Just recently he had the opportunity to work with her one -on – one and they traveled in the same car for an hour to a job site and she was his helper to manage the job he is working on. Every night he came home he was glowing, I kid you not. Glowing with positive energy. I grew more suspicious and asked him again about her and he said that I just needed to meet her because she is not like that at all. She is an extremely religious Jehovah witness so that I have nothing to worry about and that she is super young. One time she even drove separately to go a nearby church because she wouldn’t have made it if they drove back together. He described her as being super bubbly. 

In the couple of weeks that he has worked closely with her. My husband has tried to put more in effort into our marriage. He left me a couple of voice mails and told me he loved me. He never leaves me voicemails. My primary love language is words of affirmation and he has known this since our issues back in 2012. He compliments me maybe two to three time a week. Now he tries to compliment me A LOT more recently like two to three times a day. We had sex three times in one week when it is normally once a week. Normally when he asks me how my day was and I’m like it was a good day. Now he has been more inquisitive about what I did during the day. Now he asks well what did you do and asks for details. 

I don’t know what to do. I know mentally I am starting to distance myself from him.

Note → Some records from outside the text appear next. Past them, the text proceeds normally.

-- ==== Sys2Proof/Machine/Dle.lean ====
section
/-! DEFINITION. The Deadline Engine: axes (R250 to R253), tracks (R254 to R256), timed actions (R257 to
R263), the recompute (R264, R265), the two phases of a tick (R269, R270) and the comparator (R273, R274). -/

namespace Sys2Proof.Machine

/-- Insertion sort. -/
def isort {α : Type} (le : α → α → Bool) : List α → List α
  | [] => []
  | x :: xs => ins x (isort le xs)
where
  /-- Insert before the first item that is not smaller. -/
  ins (x : α) : List α → List α
    | [] => [x]
    | y :: ys => if le x y then x :: y :: ys else y :: ins x ys

/-- The two's complement difference of two 32-bit values (R251). -/
def sdiff32 (a : Int) : Int := signed 32 (wrapInt 32 a)

namespace Mach

/-! ### Records (R254 to R257) -/

/-- Record `k` of the table. -/
def rec64 (k : Nat) : Nat := 0x03000000 + 64 * k

/-- A field of a record: byte offset and width. -/
def recF (m : Mach) (k o n : Nat) : Nat := m.mem.ldN (rec64 k + o) n

/-- A signed 8-byte field of a record. -/
def recI (m : Mach) (k o : Nat) : Int := signed 64 (m.recF k o 8)

/-- Set a field of a record. -/
def recPut (m : Mach) (k o n v : Nat) : Mach := { m with
  mem := m.mem.stN (rec64 k + o) n v
  ecc := tabErase m.ecc ((rec64 k + o) / 8) 1 }

/-- The first action record: the eighth before it is the engine's index (R257). -/
def firstAct (m : Mach) : Nat := m.dle.tracks + (65536 - m.dle.tracks) / 8

/-- A record of the action area that is free: in state 0, or ended with its UNTIL tick reached (R258). -/
def actFree (m : Mach) (r : Nat) : Bool :=
  decide (m.recF r 0 1 = 0) || (decide (m.recF r 0 1 = 3) && decide (m.recF r 48 8 ≤ m.tickNo))

/-- The action records that hold something, in rising order. -/
def acts (m : Mach) : List Nat :=
  ((m.mem.items (rec64 m.firstAct) 64 (65536 - m.firstAct)).map (· + m.firstAct)).filter
    fun r => decide (m.recF r 0 1 ≠ 0)

/-- The tracks that are live or stale, in rising order. -/
def trks (m : Mach) : List Nat :=
  (m.mem.items (rec64 0) 64 m.dle.tracks).filter fun k => decide (m.recF k 0 1 ≠ 0)

/-- The lowest free action record. -/
def freeAct (m : Mach) : Option Nat :=
  let used := m.acts
  let n := 65536 - m.firstAct
  let pick := (countFrom m.firstAct (min n (used.length + 1))).find? fun r => !used.contains r
  match used.find? fun r => m.actFree r, pick with
  | some a, some b => some (min a b)
  | some a, none => some a
  | none, b => b

/-- The waiting or sent record that holds an AID (R258). -/
def heldAct (m : Mach) (aid : Nat) : Option Nat :=
  m.acts.find? fun r => decide (m.recF r 4 4 = aid) && (decide (m.recF r 0 1 = 1) || decide (m.recF r 0 1 = 2))

/-- The records bound to a track, along NEXT. -/
def chainFrom (m : Mach) : Nat → Nat → List Nat
  | 0, _ => []
  | n + 1, r => if r = 0xFFFFFFFF then [] else r :: chainFrom m n (m.recF r 20 4)

/-- The records bound to a track (R255). -/
def chain (m : Mach) (k : Nat) : List Nat :=
  if m.recF k 0 1 = 0 then [] else m.chainFrom (m.recF k 36 2) (m.recF k 32 4)

/-- Write the list of records bound to a track. -/
def setChain (m : Mach) (k : Nat) (l : List Nat) : Mach :=
  let m := (m.recPut k 32 4 (l.headD 0xFFFFFFFF)).recPut k 36 2 l.length
  (List.zip l (l.drop 1 ++ [0xFFFFFFFF])).foldl (fun m e => m.recPut e.1 20 4 e.2) m

/-- Bind an action record to a track. -/
def bindAct (m : Mach) (r k : Nat) : Mach := m.setChain k (m.chain k ++ [r])

/-- Unbind an action record from its track. -/
def unbindAct (m : Mach) (r : Nat) : Mach :=
  let k := m.recF r 16 4
  if m.recF r 2 1 = 1 ∧ (m.chain k).contains r then
    (m.setChain k ((m.chain k).filter (· ≠ r))).recPut r 20 4 0xFFFFFFFF
  else m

I am glad that he is happy at work and that it feels like he is putting more effort into our marriage but not happy that it is because he is interacting with this new girl. Maybe it is all professional and I am just overeacting. I know I am sensitive to these things because of our past. I wanted to get some feedback. But I don’t want to act like a jealous nagging wife. But I do want to catch something early before it’s too late on his part I am not too sure that she would reciprocate. I know I can’t take another betrayal from him. Can someone please give me some perspective on this?


----------



## Hope1964 (Sep 26, 2011)

For this to get to the point it's at right now makes me think that you guys didn't put anywhere near enough work into things the first time. Have you both read Not Just Friends by Shirley Glass? If not, get it RIGHT NOW and read it.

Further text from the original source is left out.